La Cour détermine ensuite que la migration dans les sols de l’Immeuble ne peut être assimilée à un «rejet» de contaminants. En effet, le Tribunal est d’avis que l’interdiction de contaminer prévue à la loi ne s’applique pas à une personne propriétaire d’un terrain à partir duquel des contaminants ont migré et qui n’est pas l’auteure du rejet initial. Selon les faits, CT ne pouvait donc être responsable du rejet initial d’hydrocarbures, la preuve ayant démontré que la contamination du Site datait de plusieurs années avant son acquisition.

CT n’ayant commis aucune faute et n’ayant pas contrevenu aux dispositions ci-dessus évoquées, le Tribunal conclut que sa responsabilité en vertu de l’article 1457 du Code civil du Québec ne peut être retenue.

ISTOCK PAR BARTCO

LA MIGRATION DE CONTAMINANTS DANS LES SOLS DE L’IMMEUBLE CONSTITUE-T-ELLE UN TROUBLE DE VOISINAGE IMPOSANT À CT DE LUI REMBOURSER LES COÛTS DE DÉCONTAMINATION?

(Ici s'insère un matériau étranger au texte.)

section setStack
variable (s : State) (k : Nat) (v : StackSt)
@[simp] theorem State.setStack_pending : (s.setStack k v).pending = s.pending := rfl
@[simp] theorem State.setStack_mem : (s.setStack k v).mem = s.mem := rfl
@[simp] theorem State.setStack_poison : (s.setStack k v).poison = s.poison := rfl
@[simp] theorem State.setStack_secded : (s.setStack k v).secded = s.secded := rfl
@[simp] theorem State.setStack_isl : (s.setStack k v).isl = s.isl := rfl
@[simp] theorem State.setStack_per : (s.setStack k v).per = s.per := rfl
@[simp] theorem State.setStack_hkp : (s.setStack k v).hkp = s.hkp := rfl
@[simp] theorem State.setStack_cru : (s.setStack k v).cru = s.cru := rfl
@[simp] theorem State.setStack_qrs : (s.setStack k v).qrs = s.qrs := rfl
@[simp] theorem State.setStack_rcp : (s.setStack k v).rcp = s.rcp := rfl
@[simp] theorem State.setStack_parts : (s.setStack k v).parts = s.parts := rfl
@[simp] theorem State.setStack_racks : (s.setStack k v).racks = s.racks := rfl
@[simp] theorem State.setStack_gov : (s.setStack k v).gov = s.gov := rfl
@[simp] theorem State.setStack_knd : (s.setStack k v).knd = s.knd := rfl
@[simp] theorem State.setStack_cxl : (s.setStack k v).cxl = s.cxl := rfl
@[simp] theorem State.setStack_lnk : (s.setStack k v).lnk = s.lnk := rfl
@[simp] theorem State.setStack_snp : (s.setStack k v).snp = s.snp := rfl
@[simp] theorem State.setStack_rcv : (s.setStack k v).rcv = s.rcv := rfl
@[simp] theorem State.setStack_rreg : (s.setStack k v).rreg = s.rreg := rfl
@[simp] theorem State.setStack_dev : (s.setStack k v).dev = s.dev := rfl
@[simp] theorem State.setStack_trc : (s.setStack k v).trc = s.trc := rfl
@[simp] theorem State.setStack_inbox : (s.setStack k v).inbox = s.inbox := rfl
@[simp] theorem State.setStack_signals : (s.setStack k v).signals = s.signals := rfl
@[simp] theorem State.setStack_sent : (s.setStack k v).sent = s.sent := rfl
@[simp] theorem State.setStack_freeCtr : (s.setStack k v).freeCtr = s.freeCtr := rfl
end setStack

section modStack
variable (s : State) (k : Nat) (f : StackSt → StackSt)
@[simp] theorem State.modStack_pending : (s.modStack k f).pending = s.pending := rfl
@[simp] theorem State.modStack_mem : (s.modStack k f).mem = s.mem := rfl
@[simp] theorem State.modStack_poison : (s.modStack k f).poison = s.poison := rfl
@[simp] theorem State.modStack_secded : (s.modStack k f).secded = s.secded := rfl
@[simp] theorem State.modStack_isl : (s.modStack k f).isl = s.isl := rfl
@[simp] theorem State.modStack_per : (s.modStack k f).per = s.per := rfl
@[simp] theorem State.modStack_hkp : (s.modStack k f).hkp = s.hkp := rfl
@[simp] theorem State.modStack_cru : (s.modStack k f).cru = s.cru := rfl
@[simp] theorem State.modStack_qrs : (s.modStack k f).qrs = s.qrs := rfl
@[simp] theorem State.modStack_rcp : (s.modStack k f).rcp = s.rcp := rfl
@[simp] theorem State.modStack_parts : (s.modStack k f).parts = s.parts := rfl
@[simp] theorem State.modStack_racks : (s.modStack k f).racks = s.racks := rfl
@[simp] theorem State.modStack_gov : (s.modStack k f).gov = s.gov := rfl
@[simp] theorem State.modStack_knd : (s.modStack k f).knd = s.knd := rfl
@[simp] theorem State.modStack_cxl : (s.modStack k f).cxl = s.cxl := rfl
@[simp] theorem State.modStack_lnk : (s.modStack k f).lnk = s.lnk := rfl
@[simp] theorem State.modStack_snp : (s.modStack k f).snp = s.snp := rfl
@[simp] theorem State.modStack_rcv : (s.modStack k f).rcv = s.rcv := rfl
@[simp] theorem State.modStack_rreg : (s.modStack k f).rreg = s.rreg := rfl
@[simp] theorem State.modStack_dev : (s.modStack k f).dev = s.dev := rfl
@[simp] theorem State.modStack_trc : (s.modStack k f).trc = s.trc := rfl
@[simp] theorem State.modStack_inbox : (s.modStack k f).inbox = s.inbox := rfl
@[simp] theorem State.modStack_signals : (s.modStack k f).signals = s.signals := rfl
@[simp] theorem State.modStack_sent : (s.modStack k f).sent = s.sent := rfl
@[simp] theorem State.modStack_freeCtr : (s.modStack k f).freeCtr = s.freeCtr := rfl
end modStack

section setCxlPort
variable (s : State) (n : Nat) (v : CxlSt)
@[simp] theorem State.setCxlPort_pending : (s.setCxlPort n v).pending = s.pending := rfl
@[simp] theorem State.setCxlPort_mem : (s.setCxlPort n v).mem = s.mem := rfl
@[simp] theorem State.setCxlPort_poison : (s.setCxlPort n v).poison = s.poison := rfl
@[simp] theorem State.setCxlPort_secded : (s.setCxlPort n v).secded = s.secded := rfl
@[simp] theorem State.setCxlPort_isl : (s.setCxlPort n v).isl = s.isl := rfl
@[simp] theorem State.setCxlPort_per : (s.setCxlPort n v).per = s.per := rfl
@[simp] theorem State.setCxlPort_hkp : (s.setCxlPort n v).hkp = s.hkp := rfl
@[simp] theorem State.setCxlPort_cru : (s.setCxlPort n v).cru = s.cru := rfl
@[simp] theorem State.setCxlPort_qrs : (s.setCxlPort n v).qrs = s.qrs := rfl
@[simp] theorem State.setCxlPort_rcp : (s.setCxlPort n v).rcp = s.rcp := rfl
@[simp] theorem State.setCxlPort_parts : (s.setCxlPort n v).parts = s.parts := rfl
@[simp] theorem State.setCxlPort_racks : (s.setCxlPort n v).racks = s.racks := rfl
@[simp] theorem State.setCxlPort_gov : (s.setCxlPort n v).gov = s.gov := rfl
@[simp] theorem State.setCxlPort_knd : (s.setCxlPort n v).knd = s.knd := rfl
@[simp] theorem State.setCxlPort_hbm : (s.setCxlPort n v).hbm = s.hbm := rfl
@[simp] theorem State.setCxlPort_lnk : (s.setCxlPort n v).lnk = s.lnk := rfl
@[simp] theorem State.setCxlPort_snp : (s.setCxlPort n v).snp = s.snp := rfl
@[simp] theorem State.setCxlPort_rcv : (s.setCxlPort n v).rcv = s.rcv := rfl
@[simp] theorem State.setCxlPort_rreg : (s.setCxlPort n v).rreg = s.rreg := rfl
@[simp] theorem State.setCxlPort_dev : (s.setCxlPort n v).dev = s.dev := rfl
@[simp] theorem State.setCxlPort_trc : (s.setCxlPort n v).trc = s.trc := rfl
@[simp] theorem State.setCxlPort_inbox : (s.setCxlPort n v).inbox = s.inbox := rfl
@[simp] theorem State.setCxlPort_signals : (s.setCxlPort n v).signals = s.signals := rfl
@[simp] theorem State.setCxlPort_sent : (s.setCxlPort n v).sent = s.sent := rfl
@[simp] theorem State.setCxlPort_freeCtr : (s.setCxlPort n v).freeCtr = s.freeCtr := rfl
end setCxlPort

section modCxlPort
variable (s : State) (n : Nat) (f : CxlSt → CxlSt)
@[simp] theorem State.modCxlPort_pending : (s.modCxlPort n f).pending = s.pending := rfl
@[simp] theorem State.modCxlPort_mem : (s.modCxlPort n f).mem = s.mem := rfl
@[simp] theorem State.modCxlPort_poison : (s.modCxlPort n f).poison = s.poison := rfl
@[simp] theorem State.modCxlPort_secded : (s.modCxlPort n f).secded = s.secded := rfl
@[simp] theorem State.modCxlPort_isl : (s.modCxlPort n f).isl = s.isl := rfl
@[simp] theorem State.modCxlPort_per : (s.modCxlPort n f).per = s.per := rfl
@[simp] theorem State.modCxlPort_hkp : (s.modCxlPort n f).hkp = s.hkp := rfl
@[simp] theorem State.modCxlPort_cru : (s.modCxlPort n f).cru = s.cru := rfl
@[simp] theorem State.modCxlPort_qrs : (s.modCxlPort n f).qrs = s.qrs := rfl
@[simp] theorem State.modCxlPort_rcp : (s.modCxlPort n f).rcp = s.rcp := rfl
@[simp] theorem State.modCxlPort_parts : (s.modCxlPort n f).parts = s.parts := rfl
@[simp] theorem State.modCxlPort_racks : (s.modCxlPort n f).racks = s.racks := rfl
@[simp] theorem State.modCxlPort_gov : (s.modCxlPort n f).gov = s.gov := rfl
@[simp] theorem State.modCxlPort_knd : (s.modCxlPort n f).knd = s.knd := rfl
@[simp] theorem State.modCxlPort_hbm : (s.modCxlPort n f).hbm = s.hbm := rfl
@[simp] theorem State.modCxlPort_lnk : (s.modCxlPort n f).lnk = s.lnk := rfl
@[simp] theorem State.modCxlPort_snp : (s.modCxlPort n f).snp = s.snp := rfl
@[simp] theorem State.modCxlPort_rcv : (s.modCxlPort n f).rcv = s.rcv := rfl
@[simp] theorem State.modCxlPort_rreg : (s.modCxlPort n f).rreg = s.rreg := rfl
@[simp] theorem State.modCxlPort_dev : (s.modCxlPort n f).dev = s.dev := rfl
@[simp] theorem State.modCxlPort_trc : (s.modCxlPort n f).trc = s.trc := rfl
@[simp] theorem State.modCxlPort_inbox : (s.modCxlPort n f).inbox = s.inbox := rfl
@[simp] theorem State.modCxlPort_signals : (s.modCxlPort n f).signals = s.signals := rfl
@[simp] theorem State.modCxlPort_sent : (s.modCxlPort n f).sent = s.sent := rfl
@[simp] theorem State.modCxlPort_freeCtr : (s.modCxlPort n f).freeCtr = s.freeCtr := rfl
end modCxlPort

section setPort
variable (s : State) (n : Nat) (v : PortSt)
@[simp] theorem State.setPort_pending : (s.setPort n v).pending = s.pending := rfl
@[simp] theorem State.setPort_mem : (s.setPort n v).mem = s.mem := rfl
@[simp] theorem State.setPort_poison : (s.setPort n v).poison = s.poison := rfl
@[simp] theorem State.setPort_secded : (s.setPort n v).secded = s.secded := rfl
@[simp] theorem State.setPort_isl : (s.setPort n v).isl = s.isl := rfl
@[simp] theorem State.setPort_per : (s.setPort n v).per = s.per := rfl
@[simp] theorem State.setPort_hkp : (s.setPort n v).hkp = s.hkp := rfl
@[simp] theorem State.setPort_cru : (s.setPort n v).cru = s.cru := rfl
@[simp] theorem State.setPort_qrs : (s.setPort n v).qrs = s.qrs := rfl
@[simp] theorem State.setPort_rcp : (s.setPort n v).rcp = s.rcp := rfl
@[simp] theorem State.setPort_parts : (s.setPort n v).parts = s.parts := rfl
@[simp] theorem State.setPort_racks : (s.setPort n v).racks = s.racks := rfl
@[simp] theorem State.setPort_gov : (s.setPort n v).gov = s.gov := rfl
@[simp] theorem State.setPort_knd : (s.setPort n v).knd = s.knd := rfl
@[simp] theorem State.setPort_hbm : (s.setPort n v).hbm = s.hbm := rfl
@[simp] theorem State.setPort_cxl : (s.setPort n v).cxl = s.cxl := rfl
@[simp] theorem State.setPort_snp : (s.setPort n v).snp = s.snp := rfl
@[simp] theorem State.setPort_rcv : (s.setPort n v).rcv = s.rcv := rfl
@[simp] theorem State.setPort_rreg : (s.setPort n v).rreg = s.rreg := rfl
@[simp] theorem State.setPort_dev : (s.setPort n v).dev = s.dev := rfl
@[simp] theorem State.setPort_trc : (s.setPort n v).trc = s.trc := rfl
@[simp] theorem State.setPort_inbox : (s.setPort n v).inbox = s.inbox := rfl
@[simp] theorem State.setPort_signals : (s.setPort n v).signals = s.signals := rfl
@[simp] theorem State.setPort_sent : (s.setPort n v).sent = s.sent := rfl
@[simp] theorem State.setPort_freeCtr : (s.setPort n v).freeCtr = s.freeCtr := rfl
end setPort

section modPort
variable (s : State) (n : Nat) (f : PortSt → PortSt)
@[simp] theorem State.modPort_pending : (s.modPort n f).pending = s.pending := rfl
@[simp] theorem State.modPort_mem : (s.modPort n f).mem = s.mem := rfl
@[simp] theorem State.modPort_poison : (s.modPort n f).poison = s.poison := rfl
@[simp] theorem State.modPort_secded : (s.modPort n f).secded = s.secded := rfl
@[simp] theorem State.modPort_isl : (s.modPort n f).isl = s.isl := rfl
@[simp] theorem State.modPort_per : (s.modPort n f).per = s.per := rfl
@[simp] theorem State.modPort_hkp : (s.modPort n f).hkp = s.hkp := rfl
@[simp] theorem State.modPort_cru : (s.modPort n f).cru = s.cru := rfl
@[simp] theorem State.modPort_qrs : (s.modPort n f).qrs = s.qrs := rfl
@[simp] theorem State.modPort_rcp : (s.modPort n f).rcp = s.rcp := rfl
@[simp] theorem State.modPort_parts : (s.modPort n f).parts = s.parts := rfl
@[simp] theorem State.modPort_racks : (s.modPort n f).racks = s.racks := rfl
@[simp] theorem State.modPort_gov : (s.modPort n f).gov = s.gov := rfl
@[simp] theorem State.modPort_knd : (s.modPort n f).knd = s.knd := rfl
@[simp] theorem State.modPort_hbm : (s.modPort n f).hbm = s.hbm := rfl
@[simp] theorem State.modPort_cxl : (s.modPort n f).cxl = s.cxl := rfl
@[simp] theorem State.modPort_snp : (s.modPort n f).snp = s.snp := rfl
@[simp] theorem State.modPort_rcv : (s.modPort n f).rcv = s.rcv := rfl
@[simp] theorem State.modPort_rreg : (s.modPort n f).rreg = s.rreg := rfl
@[simp] theorem State.modPort_dev : (s.modPort n f).dev = s.dev := rfl
@[simp] theorem State.modPort_trc : (s.modPort n f).trc = s.trc := rfl
@[simp] theorem State.modPort_inbox : (s.modPort n f).inbox = s.inbox := rfl
@[simp] theorem State.modPort_signals : (s.modPort n f).signals = s.signals := rfl
@[simp] theorem State.modPort_sent : (s.modPort n f).sent = s.sent := rfl
@[simp] theorem State.modPort_freeCtr : (s.modPort n f).freeCtr = s.freeCtr := rfl
end modPort

section setQueue
variable (s : State) (q : Nat) (v : Queue)
@[simp] theorem State.setQueue_pending : (s.setQueue q v).pending = s.pending := rfl
@[simp] theorem State.setQueue_mem : (s.setQueue q v).mem = s.mem := rfl
@[simp] theorem State.setQueue_poison : (s.setQueue q v).poison = s.poison := rfl
@[simp] theorem State.setQueue_secded : (s.setQueue q v).secded = s.secded := rfl
@[simp] theorem State.setQueue_isl : (s.setQueue q v).isl = s.isl := rfl
@[simp] theorem State.setQueue_per : (s.setQueue q v).per = s.per := rfl
@[simp] theorem State.setQueue_hkp : (s.setQueue q v).hkp = s.hkp := rfl
@[simp] theorem State.setQueue_cru : (s.setQueue q v).cru = s.cru := rfl
@[simp] theorem State.setQueue_rcp : (s.setQueue q v).rcp = s.rcp := rfl
@[simp] theorem State.setQueue_parts : (s.setQueue q v).parts = s.parts := rfl
@[simp] theorem State.setQueue_racks : (s.setQueue q v).racks = s.racks := rfl
@[simp] theorem State.setQueue_gov : (s.setQueue q v).gov = s.gov := rfl
@[simp] theorem State.setQueue_knd : (s.setQueue q v).knd = s.knd := rfl
@[simp] theorem State.setQueue_hbm : (s.setQueue q v).hbm = s.hbm := rfl
@[simp] theorem State.setQueue_cxl : (s.setQueue q v).cxl = s.cxl := rfl
@[simp] theorem State.setQueue_lnk : (s.setQueue q v).lnk = s.lnk := rfl
@[simp] theorem State.setQueue_snp : (s.setQueue q v).snp = s.snp := rfl
@[simp] theorem State.setQueue_rcv : (s.setQueue q v).rcv = s.rcv := rfl
@[simp] theorem State.setQueue_rreg : (s.setQueue q v).rreg = s.rreg := rfl
@[simp] theorem State.setQueue_dev : (s.setQueue q v).dev = s.dev := rfl
@[simp] theorem State.setQueue_trc : (s.setQueue q v).trc = s.trc := rfl
@[simp] theorem State.setQueue_inbox : (s.setQueue q v).inbox = s.inbox := rfl
@[simp] theorem State.setQueue_signals : (s.setQueue q v).signals = s.signals := rfl
@[simp] theorem State.setQueue_sent : (s.setQueue q v).sent = s.sent := rfl
@[simp] theorem State.setQueue_freeCtr : (s.setQueue q v).freeCtr = s.freeCtr := rfl
end setQueue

En date de l’audience, CT avait déjà réhabilité les sols au critère «B» avec les autorisations requises. Il a donc respecté l’encadrement législatif relatif à la décontamination des sols de l’Immeuble. Pour occasionner un trouble de voisinage, il faut avoir excédé, dans le contexte, le seuil de tolérance des inconvénients normaux qui doivent être supportés. Cela doit être analysé de manière objective. Une personne qui décide de vivre à proximité d’une source d’inconvénients connue accepte, dans une certaine mesure, les inconvénients normaux de l’environnement où elle s’établit. Ici, la station-service était déjà en exploitation au moment où la Société a acheté l’Immeuble, et cette dernière aurait dû envisager le risque de migration de contamination dans les sols. Or, aucune étude de caractérisation des sols n’a été faite. Ce fait et divers autres aspects du comportement de la Société conduisent le Tribunal à conclure qu’il n’y a pas trouble de voisinage anormal.

LA SOCIÉTÉ EST-ELLE EN DROIT D’EXIGER LA RÉHABILITATION COMPLÈTE DES SOLS?

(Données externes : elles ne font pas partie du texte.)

-- ==== Sys2Proof/WellFormed.lean ====
section
/-! DEFINITION. Which commands are well formed: an operand list has the length, and a number the range, that the rule of
its row gives. A packet's body is of the kind that its header names (12_links_and_ordering.md R238). -/

namespace Sys2Proof

/-- At least one reading, and no island read twice (18_power_ladder.md R355). -/
def tempsOk (t : List Temp) : Bool := !t.isEmpty && decide (t.map (fun x => x.island)).Nodup

/-- Sectors of a stack: 48 GiB of 32 bytes (10_hbm_memory.md R203). -/
def sectorOk (n : Nat) : Bool := decide (n < 0x60000000)

/-- Symbol positions of R206: stored bytes lie at 0 to 35, address symbols at 36 to 39. -/
def patOk : ErrPat → Bool
  | .none => true
  | .one p => decide (p < 36)
  | .many n => decide (2 ≤ n ∧ n ≤ 36)
  | .wrongAddr n l => decide (1 ≤ n ∧ n ≤ 4) && (l.map (fun p => decide (36 ≤ p ∧ p < 40))).getD true

/-- The kind code that a body travels under (R238); bytes that no kind spells travel under none. -/
def bodyKind : Body → BitVec 4
  | .raw _ => 0x0
  | .gseg .. => 0x1
  | .ptile .. => 0x2
  | .snap .. => 0x4
  | .fill .. => 0x5
  | _ => 0x3

/-- Bytes that no kind spells may stand under any code. -/
def packetOk (k : Packet) : Bool :=
  match k.body with
  | .raw _ => true
  | b => k.kind == bodyKind b

/-- A command's operands are well formed. -/
def WellFormed : Instr → Bool
  | .powerOn _ => true
  | .powerLoss => true
  | .boot => true
  | .firmwareStart _ _ => true
  | .brownoutResponse _ => true
  | .brownoutEnd => true
  | .brownoutLong => true
  | .brownoutReset _ => true
  | .pinWarmReset _ => true
  | .hostWake _ => true
  | .thermalThrottle temps => tempsOk temps
  | .dutyRise temps => tempsOk temps
  | .thermalMax _ => true
  | .thermalTrip _ => true
  | .xtalCheckWindow _ => true
  | .crystalHandover => true
  | .clkLoss _ _ => true
  | .islCoast _ => true
  | .launch sweep => sweep.all (fun m => m.delays.length == 16 && m.delays.all (fun d => d.length == 4))
  | .planSwitch _ => true
  | .heartbeat => true
  | .hubFailure _ _ => true
  | .bridgeReplay _ _ => true
  | .selfTestDone failed => decide (failed.map (fun e => e.1)).Nodup
  | .deviceReady => true
  | .survey meas => meas.all (fun m => m.delays.length == 4)
  | .daily => true
  | .querosTraining _ => true
  | .trainingRetry _ => true
  | .frame bytes => bytes.length == 256
  | .credit bytes => bytes.length == 256
  | .regRead _ => true
  | .regWrite _ => true
  | .peelSet _ => true
  | .peelClose _ => true
  | .commit _ => true
  | .digestPass _ _ _ => true
  | .applyPass _ => true
  | .keyInstall _ _ _ => true
  | .debug _ _ => true
  | .attest _ _ => true
  | .nop _ => true
  | .commandWarmReset _ => true
  | .fabricReset _ => true
  | .partitionReset _ => true
  | .rackReset _ => true
  | .flush _ => true
  | .writeBurst _ _ blen data => decide (blen < 8192) && data.length == blen
  | .readBurst _ _ blen _ => decide (blen < 8192)
  | .eventSend => true
  | .challengeRead _ => true
  | .mboxAccess _ => true
  | .ageLogRead _ => true
  | .inreadyWrite _ => true
  | .clkoutWrite _ => true
  | .snpCtlWrite _ => true
  | .traceEnable _ => true
  | .counterClear _ => true
  | .readableCopy _ => true
  | .stage _ _ => true
  | .lock _ => true
  | .relock _ => true
  | .enter _ => true
  | .exit _ => true
  | .ageApply _ => true
  | .discardProposals _ => true
  | .run _ => true
  | .halt _ => true
  | .halted _ => true
  | .haltFault _ => true
  | .retry _ => true
  | .pin _ => true
  | .unpin _ => true
  | .clearCeil _ => true
  | .freeze _ => true
  | .thaw _ => true
  | .hostack _ => true
  | .hold _ => true
  | .ringSlotRelease _ => true
  | .fenceSelf _ => true
  | .rollback _ => true
  | .restore _ => true
  | .fill _ => true
  | .migrateDrain _ => true
  | .migrateDiscard _ => true
  | .hostfill _ => true
  | .addEntry _ => true
  | .clearList _ => true
  | .setArmed _ => true
  | .linkRetrain _ => true
  | .linkTakeDown _ => true
  | .apply _ => true
  | .discardStaged _ => true
  | .setrank _ => true
  | .cxlRetrain _ => true
  | .cxlTakeDown _ => true
  | .cxlEnumeration _ _ => true
  | .stepOpen _ => true
  | .descriptorFetch _ _ _ => true
  | .loop _ _ => true
  | .endDesc _ _ => true
  | .syncIssue _ _ => true
  | .latch _ _ _ => true
  | .fillDone _ _ _ _ => true
  | .pick _ => true
  | .classAgeing _ _ => true
  | .issue _ _ => true
  | .demandRelease _ _ => true
  | .resultReady _ _ _ => true
  | .whiskPass _ _ => true
  | .operationComplete _ _ => true
  | .signal _ _ _ _ => true
  | .proofTaskComplete _ _ => true
  | .statsMerge _ _ _ => true
  | .windowClose _ => true
  | .steeringRecord k => packetOk k
  | .watchdog _ => true
  | .partitionFault _ _ _ => true
  | .admission _ _ => true
  | .amax k => packetOk k
  | .scale k => packetOk k
  | .gseg k => packetOk k
  | .csum k => packetOk k
  | .replay k => packetOk k
  | .updateDone _ _ _ => true
  | .ptile k => packetOk k
  | .paramEnd k => packetOk k
  | .adopted k => packetOk k
  | .commitWord k => packetOk k
  | .clear k => packetOk k
  | .sealReady k => packetOk k
  | .seal k => packetOk k
  | .rollbackWord k => packetOk k
  | .routeChanged k => packetOk k
  | .paramResend k => packetOk k
  | .portTrained _ => true
  | .linkId _ k => packetOk k
  | .flit _ bytes _ _ => bytes.length == 512
  | .linkDown _ _ => true
  | .linkStandby _ => true
  | .linkResume _ => true
  | .fenced _ k => packetOk k
  | .packet _ k => packetOk k
  | .fence k => packetOk k
  | .drainLimit _ _ => true
  | .hbmRead _ sector _ _ pat => sectorOk sector && patOk pat
  | .hbmWrite _ sector _ _ bytes => sectorOk sector && bytes.length == 32
  | .readModifyWrite _ sector pat => sectorOk sector && patOk pat
  | .patrolScrub _ pat => patOk pat
  | .stackFail _ => true
  | .ndr _ _ => true
  | .drs _ _ _ => true
  | .timeout _ _ _ => true
  | .cxlLinkDown _ _ _ => true
  | .snap k => packetOk k
  | .snapAck k => packetOk k
  | .snapNak k => packetOk k
  | .fillReq k => packetOk k
  | .fillPacket k => packetOk k
  | .fillEnd k => packetOk k
  | .fillTimeout _ => true
  | .restored k => packetOk k
  | .resume k => packetOk k
  | .handover k => packetOk k
  | .peerTraining _ => true
  | .dutyReturn temps => tempsOk temps
  | .rungEntryDone => true
  | .voteRecord k => packetOk k
  | .traceWrite _ => true
  | .fabricResetDone => true
  | .wrstNRise => true

end Sys2Proof
end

La méthode préconisée par CT a causé moins d’inconvénients et était appropriée dans les circonstances même si elle laissait des résidus de contamination. Les tribunaux ont déjà reconnu qu’une demande de décontamination complète d’un terrain est une exigence excessive. La Société n’a pas non plus établi que les sols décontaminés par CT ne pourraient pas être conservés sur l’Immeuble. Il n’y a donc pas lieu d’accorder une décontamination au critère «A», d’autant plus que rien ne démontre que ce critère était atteint au moment de l’achat de l’Immeuble.

En conséquence, la Cour rejette la demande de la Société.